При таких обстоятельствах более сильный флот англичан мог оказаться значительно слабее в обороне. Если бы он был сосредоточен у берегов Соединенного королевства, то он, конечно, мог бы оказать достаточную оборону против вторжения неприятеля, но тогда он оставил бы без защиты не только торговлю империи, но и большую часть ее отдельно лежащих владений. Если бы он был разделен на большое число эскадр – каждая с назначением блокировать один из больших портов от Тулона до Текселя, – это могло бы помешать даже нескольким эскадрам неприятеля проскочить, соединиться вместе и напасть в большом превосходстве сил на один из британских отрядов в момент, для него самый неблагоприятный. Париж мог отправлять приказания в Брест, Рошфор, Тулон так, чтобы они достигали этих портов наверняка и одновременно, в течение нескольких дней. Лошадиная почта в Ферроль, Кадис и Картахену была сравнительно быстра и надежна[60]

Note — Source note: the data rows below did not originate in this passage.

-- ==== Sys2Proof/Machine/Camera.lean ====
section
/-!
DEFINITION. The camera capture busy-poll (46_camera.md).
-/

namespace Sys2Proof.Machine

/-- The busy-poll: `left` further status reads, each one `read_ec(0xA000, 1)`, until bit 0 is clear (R372). -/
def cameraPollLoop (limit : Option Nat) : (left polls : Nat) → Proc Unit
  | 0, polls => raise .deviceTimeout (.polls .takePhoto polls)
  | left + 1, polls => do
    let d ← readEc1 Config.ramWin limit
    setPoll (polls + 1)
    if d &&& 0x01 = 0 then pure () else cameraPollLoop limit left (polls + 1)

/-- `take_photo(retry_limit)`: sensor bank, trigger, busy-poll of at most CAMERA_POLL_LIMIT reads (R370 to R373). -/
def takePhoto (limit : Option Nat) : Proc Unit := do
  memWrite 0x4000 (toByte Config.cameraSensorBank)
  setRamShadow Config.cameraSensorBank
  let s ← get
  memWrite (toU16 Config.ramWin) s.cfg.cameraTrigger
  setPoll 0
  cameraPollLoop limit s.cfg.cameraPollLimit 0

/-- `take_photo.Camera` (R370). -/
def execTakePhoto (retryLimit : Option Nat) (s : State) : Host.Outcome State Fault Refusal :=
  runOp (.takePhoto retryLimit) (withController .camera .takePhoto fun _ => do takePhoto retryLimit; return .unit) s

end Sys2Proof.Machine
end

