-- ==== Sys2Proof/Machine/Dump.lean ====
section
/-!
DEFINITION. ROM and RAM dump and restore (43_dump_restore.md; MBC7's R360 and R361, TAMA5's R400 and R401). An error of a
nested operation ends the whole operation and no image is returned (R273, R292): that is how `Proc` sequences.
-/

namespace Sys2Proof.Machine

/-! ### dump_rom (R270 to R274) -/

/-- `if progress: Emit(Progress(k, b))` (R271). -/
def emitProgress (progress : Bool) (k : Nat) (b : List Byte) : Proc Unit :=
  if progress then emit (.progress k b) else pure ()

/-- The banks `k` of a list: select, read the bank's window, report, concatenate (R270, R272, R274). -/
def dumpBanks (select : Nat → Proc Unit) (window : Nat → Nat) (size : Nat) (progress : Bool) (limit : Option Nat) :
    List Nat → Proc (List Byte)
  | [] => pure []
  | k :: ks => do
    select k
    let b ← readEc (window k) size limit
    emitProgress progress k b
    let rest ← dumpBanks select window size progress limit ks
    pure (b ++ rest)

/-- `dump_rom` of every variant but MBC6: bank 0 at 0x0000 without a select, then banks 1 to count − 1 (R270). -/
def dumpRom (v : Variant) (window : Nat → Nat) (count : Nat) (progress : Bool) (limit : Option Nat) :
    Proc (List Byte) := do
  let b ← readEc Config.romWin0 Config.romBankSize limit
  emitProgress progress 0 b
  let rest ← dumpBanks (selectRomBank v) window Config.romBankSize progress limit (List.range' 1 (count - 1))
  pure (b ++ rest)

/-- Every bank after bank 0 is read at 0x4000 (R270). -/
def stdWindow (_ : Nat) : Nat := Config.romWinX

/-- On MBC1 a bank with `k & 0x1F = 0` is read at 0x0000 (R272). -/
def mbc1Window (k : Nat) : Nat := if k &&& 0x1F = 0 then Config.romWin0 else Config.romWinX

/-- `dump_rom` on MBC6: twice as many blocks of MBC6_ROM_BLOCK bytes, block 0 included (R274). -/
def dumpRomMbc6 (count : Nat) (progress : Bool) (limit : Option Nat) : Proc (List Byte) := do
  let s ← get
  dumpBanks selectRomMbc6 stdWindow s.cfg.mbc6RomBlock progress limit (List.range (2 * count))

/-! ### dump_ram (R280 to R282, R360, R400) -/

/-- GRAN of R281. -/
def ramGran (cfg : Params) : Variant → Nat
  | .mbc6 => cfg.mbc6RamBank
  | _ => Config.ramBankSize

/-- `per = GRAN / WIN` (R280, R281). -/
def ramPer (cfg : Params) (v : Variant) : Nat := ramGran cfg v / Config.ramDumpWindow

/-- The address of RAM window `i`: `RAM_WIN + (i mod per) × WIN` (R280). -/
def ramWindowAddr (per i : Nat) : Nat := Config.ramWin + (i % per) * Config.ramDumpWindow

/-- `if i mod per = 0: select_ram_bank(i / per)` (R280). -/
def selectRamForWindow (v : Variant) (per i : Nat) : Proc Unit :=
  if i % per = 0 then selectRamBank v (i / per) else pure ()

/-- The windows `i` of a list, read in order (R280). -/
def dumpWindows (v : Variant) (per : Nat) (limit : Option Nat) : List Nat → Proc (List Byte)
  | [] => pure []
  | i :: is => do
    selectRamForWindow v per i
    let b ← readEc (ramWindowAddr per i) Config.ramDumpWindow limit
    let rest ← dumpWindows v per limit is
    pure (b ++ rest)
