/-- The selector of an instruction that is a host operation: operation code, then variant code or 0xFF (R131). -/
def selectorOf (i : Instr) : Option Nat :=
  (operationOf i).map fun op => operationCode op * 256 + ((controllerOf i).map variantCode).getD 0xFF

/-- The retry limit that an instruction hands to its `read_ec` calls; one without such an operand sets none (R130, R424). -/
def retryLimitOf (i : Instr) : Option Nat :=
  match i with
  | .readEc _ _ l => l
  | .dumpRomBase _ l | .dumpRomMbc1 _ l | .dumpRomMbc2 _ l | .dumpRomMbc3 _ l | .dumpRomMbc5 _ l => l
  | .dumpRomMbc6 _ l | .dumpRomMbc7 _ l | .dumpRomCamera _ l | .dumpRomTama5 _ l => l
  | .dumpRamBase l | .dumpRamMbc1 l | .dumpRamMbc2 l | .dumpRamMbc3 l | .dumpRamMbc5 l => l
  | .dumpRamMbc6 l | .dumpRamMbc7 l | .dumpRamCamera l | .dumpRamTama5 l => l
  | .readRtc _ l | .sampleAccel l | .takePhoto l => l
  | .tama5Unlock l | .tama5ReadReg _ l | .tama5RamRead _ l => l
  | _ => none

/-- Selector validity (R131, R132): the operation codes that go with a variant byte. -/
def validSelector (w : Nat) : Prop :=
  (w % 256 = 0xFF ∧ w / 256 ∈ [0x01, 0x02, 0x03, 0x04, 0x05, 0x10]) ∨
  (w % 256 ≤ 0x08 ∧ w / 256 ∈ [0x20, 0x21, 0x22, 0x30, 0x31, 0x32]) ∨
  (w % 256 = 0x03 ∧ w / 256 ∈ [0x40, 0x41]) ∨
  (w % 256 = 0x06 ∧ 0x50 ≤ w / 256 ∧ w / 256 ≤ 0x5A) ∨
  (w % 256 = 0x07 ∧ w / 256 = 0x60) ∨
  (w % 256 = 0x08 ∧ 0x70 ≤ w / 256 ∧ w / 256 ≤ 0x74)

/-! The nine rows of an operation that every variant has (R130). -/

/-- select_rom_bank. -/
def selectRomOf (v : Variant) (n : Nat) : Instr :=
  match v with
  | .base => .selectRomBankBase n
  | .mbc1 => .selectRomBankMbc1 n
  | .mbc2 => .selectRomBankMbc2 n
  | .mbc3 => .selectRomBankMbc3 n
  | .mbc5 => .selectRomBankMbc5 n
  | .mbc6 => .selectRomBankMbc6 n
  | .mbc7 => .selectRomBankMbc7 n
  | .camera => .selectRomBankCamera n
  | .tama5 => .selectRomBankTama5 n

/-- select_ram_bank. -/
def selectRamOf (v : Variant) (n : Nat) : Instr :=
  match v with
  | .base => .selectRamBankBase n
  | .mbc1 => .selectRamBankMbc1 n
  | .mbc2 => .selectRamBankMbc2 n
  | .mbc3 => .selectRamBankMbc3 n
  | .mbc5 => .selectRamBankMbc5 n
  | .mbc6 => .selectRamBankMbc6 n
  | .mbc7 => .selectRamBankMbc7 n
  | .camera => .selectRamBankCamera n
  | .tama5 => .selectRamBankTama5 n

/-- enable_ram. -/
def enableRamOf (v : Variant) : Instr :=
  match v with
  | .base => .enableRamBase
  | .mbc1 => .enableRamMbc1
  | .mbc2 => .enableRamMbc2
  | .mbc3 => .enableRamMbc3
  | .mbc5 => .enableRamMbc5
  | .mbc6 => .enableRamMbc6
  | .mbc7 => .enableRamMbc7
  | .camera => .enableRamCamera
  | .tama5 => .enableRamTama5

/-- dump_rom. -/
def dumpRomOf (v : Variant) (progress : Bool) (limit : Option Nat) : Instr :=
  match v with
  | .base => .dumpRomBase progress limit
  | .mbc1 => .dumpRomMbc1 progress limit
  | .mbc2 => .dumpRomMbc2 progress limit
  | .mbc3 => .dumpRomMbc3 progress limit
  | .mbc5 => .dumpRomMbc5 progress limit
  | .mbc6 => .dumpRomMbc6 progress limit
  | .mbc7 => .dumpRomMbc7 progress limit
  | .camera => .dumpRomCamera progress limit
  | .tama5 => .dumpRomTama5 progress limit

/-- dump_ram. -/
def dumpRamOf (v : Variant) (limit : Option Nat) : Instr :=
  match v with
  | .base => .dumpRamBase limit
  | .mbc1 => .dumpRamMbc1 limit
  | .mbc2 => .dumpRamMbc2 limit
  | .mbc3 => .dumpRamMbc3 limit
  | .mbc5 => .dumpRamMbc5 limit
  | .mbc6 => .dumpRamMbc6 limit
  | .mbc7 => .dumpRamMbc7 limit
  | .camera => .dumpRamCamera limit
  | .tama5 => .dumpRamTama5 limit

/-- restore_ram. -/
def restoreRamOf (v : Variant) (image : List Byte) : Instr :=
  match v with
  | .base => .restoreRamBase image
  | .mbc1 => .restoreRamMbc1 image
  | .mbc2 => .restoreRamMbc2 image
  | .mbc3 => .restoreRamMbc3 image
  | .mbc5 => .restoreRamMbc5 image
  | .mbc6 => .restoreRamMbc6 image
  | .mbc7 => .restoreRamMbc7 image
  | .camera => .restoreRamCamera image
  | .tama5 => .restoreRamTama5 image

/-- The variants whose RAM is dumped and restored in windows (R280, R281, R290). -/
def hasWindows (v : Variant) : Bool :=
  match v with
  | .base | .mbc1 | .mbc3 | .mbc5 | .mbc6 | .camera => true
  | .mbc2 | .mbc7 | .tama5 => false

/-- The session is connected and its controller is of this variant. -/
def State.Drives (s : State) (v : Variant) : Prop := s.connected = true ∧ s.ctrl.map (·.variant) = some v

/-- The session state admits the instruction (R40, R132, R421, R450). -/
def State.Admits (s : State) (i : Instr) : Prop :=
  match controllerOf i with
  | some v => s.Drives v
  | none => operationOf i ≠ none → (s.connected = true ↔ i ≠ .connect)

/-- The cartridge has RAM, and its enable sequence has a write. -/
def State.enablesRam (s : State) (v : Variant) : Prop :=
  (∀ c, s.ctrl = some c → c.ramSizeBytes ≠ 0) ∧ ramEnableSeq s.cfg.ramEnableSeq v ≠ []

/-- The image has the length of the cartridge's RAM (R290). -/
def State.sizeFits (s : State) (image : List Byte) : Prop := ∀ c, s.ctrl = some c → image.length = c.ramSizeBytes.toNat

/-- The instruction opens with a frame, whatever the link answers, so that a pending cancellation is honoured at its start
(R441). The others are listed with what they depend on: no frame at all, an empty range, an empty RAM, an empty list of writes, a
bound that comes first. -/
def opensWithFrame (s : State) (i : Instr) : Prop :=
  match i with
  | .detect | .selectRomBankBase _ | .selectRamBankMbc2 _ | .selectRamBankTama5 _ => False
  | .readFrame addr len => addr.toNat + len.toNat ≤ 0x10000
  | .read addr length => addr + length ≤ 0x10000
  | .readEc addr size _ => 0 < size ∧ addr + size ≤ 0x10000
  | .writeEc _ _ => s.cfg.writeEcLimit ≠ some 0
  | .enableRamBase => ramEnableSeq s.cfg.ramEnableSeq .base ≠ []
  | .enableRamMbc1 => ramEnableSeq s.cfg.ramEnableSeq .mbc1 ≠ []
  | .enableRamMbc2 => ramEnableSeq s.cfg.ramEnableSeq .mbc2 ≠ []
  | .enableRamMbc3 => ramEnableSeq s.cfg.ramEnableSeq .mbc3 ≠ []
  | .enableRamMbc5 => ramEnableSeq s.cfg.ramEnableSeq .mbc5 ≠ []
  | .enableRamMbc6 => ramEnableSeq s.cfg.ramEnableSeq .mbc6 ≠ []
  | .enableRamMbc7 => ramEnableSeq s.cfg.ramEnableSeq .mbc7 ≠ []
  | .enableRamCamera => ramEnableSeq s.cfg.ramEnableSeq .camera ≠ []
  | .enableRamTama5 => ramEnableSeq s.cfg.ramEnableSeq .tama5 ≠ []
  | .eepromWait => 1 ≤ s.cfg.eepromWaitLimit
  | .dumpRomMbc6 _ _ => ∀ c, s.ctrl = some c → c.romBankCount ≠ 0
  | .dumpRamBase _ => s.enablesRam .base
  | .dumpRamMbc1 _ => s.enablesRam .mbc1
  | .dumpRamMbc3 _ => s.enablesRam .mbc3
  | .dumpRamMbc5 _ => s.enablesRam .mbc5
  | .dumpRamMbc6 _ => s.enablesRam .mbc6
  | .dumpRamMbc7 _ => ramEnableSeq s.cfg.ramEnableSeq .mbc7 ≠ []
  | .dumpRamCamera _ => s.enablesRam .camera
  | .restoreRamBase image => s.enablesRam .base ∧ s.sizeFits image
  | .restoreRamMbc1 image => s.enablesRam .mbc1 ∧ s.sizeFits image
  | .restoreRamMbc2 image => ramEnableSeq s.cfg.ramEnableSeq .mbc2 ≠ [] ∧ image.length = 256
  | .restoreRamMbc3 image => s.enablesRam .mbc3 ∧ s.sizeFits image
  | .restoreRamMbc5 image => s.enablesRam .mbc5 ∧ s.sizeFits image
  | .restoreRamMbc6 image => s.enablesRam .mbc6 ∧ s.sizeFits image
  | .restoreRamMbc7 image => ramEnableSeq s.cfg.ramEnableSeq .mbc7 ≠ [] ∧ image.length = 256
  | .restoreRamCamera image => s.enablesRam .camera ∧ s.sizeFits image
  | .restoreRamTama5 image => image.length = 32
  | _ => True

/-! ### The errors that an instruction may raise (R420 to R426) -/

/-- The instruction makes a poll with a bound of its own: the camera's, the EEPROM's, the TAMA5 unlock's (R425). -/
def pollsDevice (i : Instr) : Bool :=
  match i with
  | .eeWrite _ _ | .eeErase _ | .eeEral | .eeWral _ => true
  | .eepromWrite _ _ | .eepromErase _ | .eepromEral | .eepromWral _ | .eepromWait => true
  | .restoreRamMbc7 _ | .takePhoto _ | .tama5Unlock _ | .selectRomBankTama5 _ => true
  | .dumpRomTama5 _ _ | .dumpRamTama5 _ | .restoreRamTama5 _ => true
  | _ => false

/-- The instruction verifies writes by reading them back (R181, R361, R401). -/
def verifiesWrites (i : Instr) : Bool := operationOf i == some .writeEc || operationOf i == some .restoreRam

/-- Where each error kind may be raised (R420 to R426): NotConnected on a session that is not connected, ProtocolError by
`connect`, UnsupportedCartridge by `detect`, ReadUnstable where a retry limit is set, DeviceTimeout by a bounded poll or under
WRITE_EC_LIMIT, Cancelled where the host asked for it. -/
def mayRaise (s : State) (i : Instr) (k : ErrKind) : Prop :=
  match k with
  | .notConnected => operationOf i ≠ none ∧ s.connected = false
  | .protocolError => i = .connect
  | .unsupportedCartridge => i = .detect
  | .readUnstable => retryLimitOf i ≠ none
  | .deviceTimeout => pollsDevice i = true ∨ (verifiesWrites i = true ∧ s.cfg.writeEcLimit ≠ none)
  | .cancelled => s.cancelReq = true ∨ ∃ x ∈ s.link, x.cancel = true

/-! ### What operations leave alone -/

/-- The instruction may write `rom_shadow` (R230 to R234, R270, R395): `select_rom_bank` and `dump_rom`. -/
def writesRomShadow (i : Instr) : Bool := operationOf i == some .selectRomBank || operationOf i == some .dumpRom

/-- The instruction may write `ram_shadow` (R231, R240 to R243, R251, R280, R311, R370): `select_ram_bank`, MBC7's `enable_ram`,
MBC1's ROM selects, the dumps and restores that select RAM banks, `read_rtc`, `take_photo`. -/
def writesRamShadow (i : Instr) : Bool :=
  match i with
  | .selectRomBankMbc1 _ | .dumpRomMbc1 _ _ | .enableRamMbc7 | .readRtc _ _ | .takePhoto _ => true
  | .dumpRamMbc7 _ | .restoreRamMbc7 _ => true
  | .dumpRamBase _ | .dumpRamMbc1 _ | .dumpRamMbc3 _ | .dumpRamMbc5 _ | .dumpRamMbc6 _ | .dumpRamCamera _ => true
  | .restoreRamBase _ | .restoreRamMbc1 _ | .restoreRamMbc3 _ | .restoreRamMbc5 _ => true
  | .restoreRamMbc6 _ | .restoreRamCamera _ => true
  | _ => operationOf i == some .selectRamBank

/-- A controller but for its shadows. -/
def Controller.bare (c : Controller) : Controller := { c with romShadow := none, ramShadow := none }

/-- A state but for the shadows, in the controller and in what a waiting operation was started from. -/
def State.unshadowed (s : State) : State :=
  { s with ctrl := s.ctrl.map Controller.bare, run := s.run.map fun r => { r with ctrl := r.ctrl.map Controller.bare } }

/-- A state but for the header's checksum and title. -/
def State.untitled (s : State) : State :=
  { s with header := s.header.map fun h => { h with checksum := 0, title := [] } }

/-- An outcome up to a view of its state. -/
def outcomeUpTo (view : State → State) : Host.Outcome State Fault Refusal → Host.Outcome State Fault Refusal
  | .next s => .next (view s)
  | .fault f => .fault f
  | .refused r => .refused r
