theorem GoesOn.bind {p : Proc α} {g : α → Proc β} {ins : List LinkIn} {s : State}
    (hp : GoesOn ins (p s) (p (s.supplyReplies ins)))
    (hg : ∀ a t, p s = .ok a t → GoesOn ins (g a t) (g a (t.supplyReplies ins)))
    (hx : ∀ a t, p (s.supplyReplies ins) = .ok a t → ∃ evs, (endState (g a t)).traceRev = evs ++ t.traceRev) :
    GoesOn ins ((p >>= g) s) ((p >>= g) (s.supplyReplies ins)) := by
  rcases bind_cases p g s with ⟨a, t, h, e⟩ | ⟨x, t, h, e⟩
  · rw [e, bind_ok (hp.ok a t h)]
    exact hg a t h
  · rw [e]
    by_cases hw : x = .waiting
    · subst hw
      refine ⟨fun b u e => (by cases e), fun h u e hn => (by cases e; exact absurd rfl hn), fun u e => ?_⟩
      cases e
      obtain ⟨evs, h1⟩ := hp.waiting t h
      rcases bind_cases p g (s.supplyReplies ins) with ⟨a, u, h2, e2⟩ | ⟨y, u, h2, e2⟩
      · obtain ⟨ev2, h3⟩ := hx a u h2
        rw [h2] at h1
        exact ⟨ev2 ++ evs, by rw [e2, h3, show u.traceRev = _ from h1, List.append_assoc]⟩
      · rw [h2] at h1
        exact ⟨evs, by rw [e2]; exact h1⟩
    · rw [bind_error (hp.error x t h hw)]
      exact .of_error hw

theorem beginFrame_goesOn (ins : List LinkIn) (s : State) : GoesOn ins (beginFrame s) (beginFrame (s.supplyReplies ins)) := by
  unfold beginFrame
  by_cases h : s.cancelReq = true
  · rw [if_pos h, if_pos (show (s.supplyReplies ins).cancelReq = true from h)]
    exact GoesOn.of_error (ins := ins) (t := { s with cancelReq := false }) (fun e => by cases e)
  · rw [if_neg h, if_neg (show ¬ (s.supplyReplies ins).cancelReq = true from h)]
    exact .of_ok

theorem xfer_goesOn (b : Byte) (ins : List LinkIn) (s : State) : GoesOn ins (xfer b s) (xfer b (s.supplyReplies ins)) := by
  cases h : s.link with
  | nil =>
    have e : xfer b s = .error .waiting { s with awaiting := some b } := by simp [xfer, h]
    rw [e]
    refine ⟨fun a u e => (by cases e), fun x u e hn => (by cases e; exact absurd rfl hn), fun u e => ?_⟩
    cases e
    exact (xfer_ends (fun _ => True) true true b (s.supplyReplies ins)).within.trace.imp fun _ h => h.1
  | cons i rest =>
    have e1 : xfer b s = .ok i.reply { s with link := rest, traceRev := .exchange b i.reply :: s.traceRev, cancelReq := s.cancelReq || i.cancel } := by
      simp [xfer, h]
    have e2 : xfer b (s.supplyReplies ins) = .ok i.reply (State.supplyReplies ins
        { s with link := rest, traceRev := .exchange b i.reply :: s.traceRev, cancelReq := s.cancelReq || i.cancel }) := by
      simp [xfer, State.supplyReplies, h]
    rw [e1, e2]
    exact .of_ok

theorem xferBlock_goesOn (bs : List Byte) (ins : List LinkIn) : ∀ s : State,
    GoesOn ins (xferBlock bs s) (xferBlock bs (s.supplyReplies ins)) := by
  induction bs with
  | nil => intro s; exact .of_ok
  | cons b bs ih =>
    intro s
    refine (xfer_goesOn b ins s).bind (fun a t _ => (ih t).bind (fun as u _ => .of_ok) (fun as u _ => ⟨[], rfl⟩)) (fun a t _ => ?_)
    exact (Ends.bind (xferBlock_ends (fun _ => True) true true bs t) fun as u _ =>
      Ends.of_ok (a := a :: as) (Within.refl _ _ _)).within.trace.imp fun _ h => h.1

theorem dataIn_goesOn (n : Nat) (ins : List LinkIn) (s : State) : GoesOn ins (dataIn n s) (dataIn n (s.supplyReplies ins)) := by
  have e : ∀ s : State, dataIn n s = xferBlock (List.replicate n s.cfg.fillByte) s := fun s => bind_ok rfl
  rw [e, e]; exact xferBlock_goesOn _ ins s

theorem headerIn_goesOn (ins : List LinkIn) (s : State) : GoesOn ins (headerIn s) (headerIn (s.supplyReplies ins)) :=
  (beginFrame_goesOn ins s).bind (fun _ t _ => dataIn_goesOn _ ins t)
    (fun _ t _ => (dataIn_ends (fun _ => True) true true _ t).within.trace.imp fun _ h => h.1)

. Лондон, наоборот, был на конце цепи тех сил, которые ему приходилось направлять и двигать. Невозможно было извещать блокирующие эскадры одновременно. Тулонская эскадра Британии не имела возможности узнать, какие известия были посланы Брестской эскадре, ранее чем через несколько недель после дня получения их в этой последней. И даже когда приказания были посланы и достигли желаемого пункта, никогда нельзя было быть уверенным, что корабли не отнесены туда штормом или не отступили в другое место по причине настоящей или ложной тревоги.Нужды и требования Великобритании были таковы, что она никогда не могла гарантировать силы, превосходящие силы неприятеля, около каждого блокируемого порта. Силы ее в рассматриваемое время, по количеству линейных кораблей и по распределению, были таковы:
Таким образом, номинально общие наши силы были не только меньше на 10 кораблей флота, выставленного неприятелем, но еще нужды британских колоний потребовали отделения с европейского театра войны 38 линейных кораблей, тогда как неприятель выделил из своих европейских сил только 25 кораблей.
В общих чертах положение было таково: Франция имела возможность выставить 111 кораблей, стратегически распределенных для защиты европейских портов, и в случае надобности могла усилить это число еще 25 кораблями с другой стороны Атлантического океана. Весьма вероятно, что для обороны против них британцы могли выставить не более 88 кораблей, разбитых на эскадры, которые были вообще слабее по силе, чем противопоставленные им в блокированных портах; эти эскадры везде подвергались риску быть застигнутыми силами, сосредоточенными по инициативе и приказанию Парижа, о чем британцы не могли иметь никакого подозрения до тех пор, пока известия о том не оказались бы уже слишком запоздавшими.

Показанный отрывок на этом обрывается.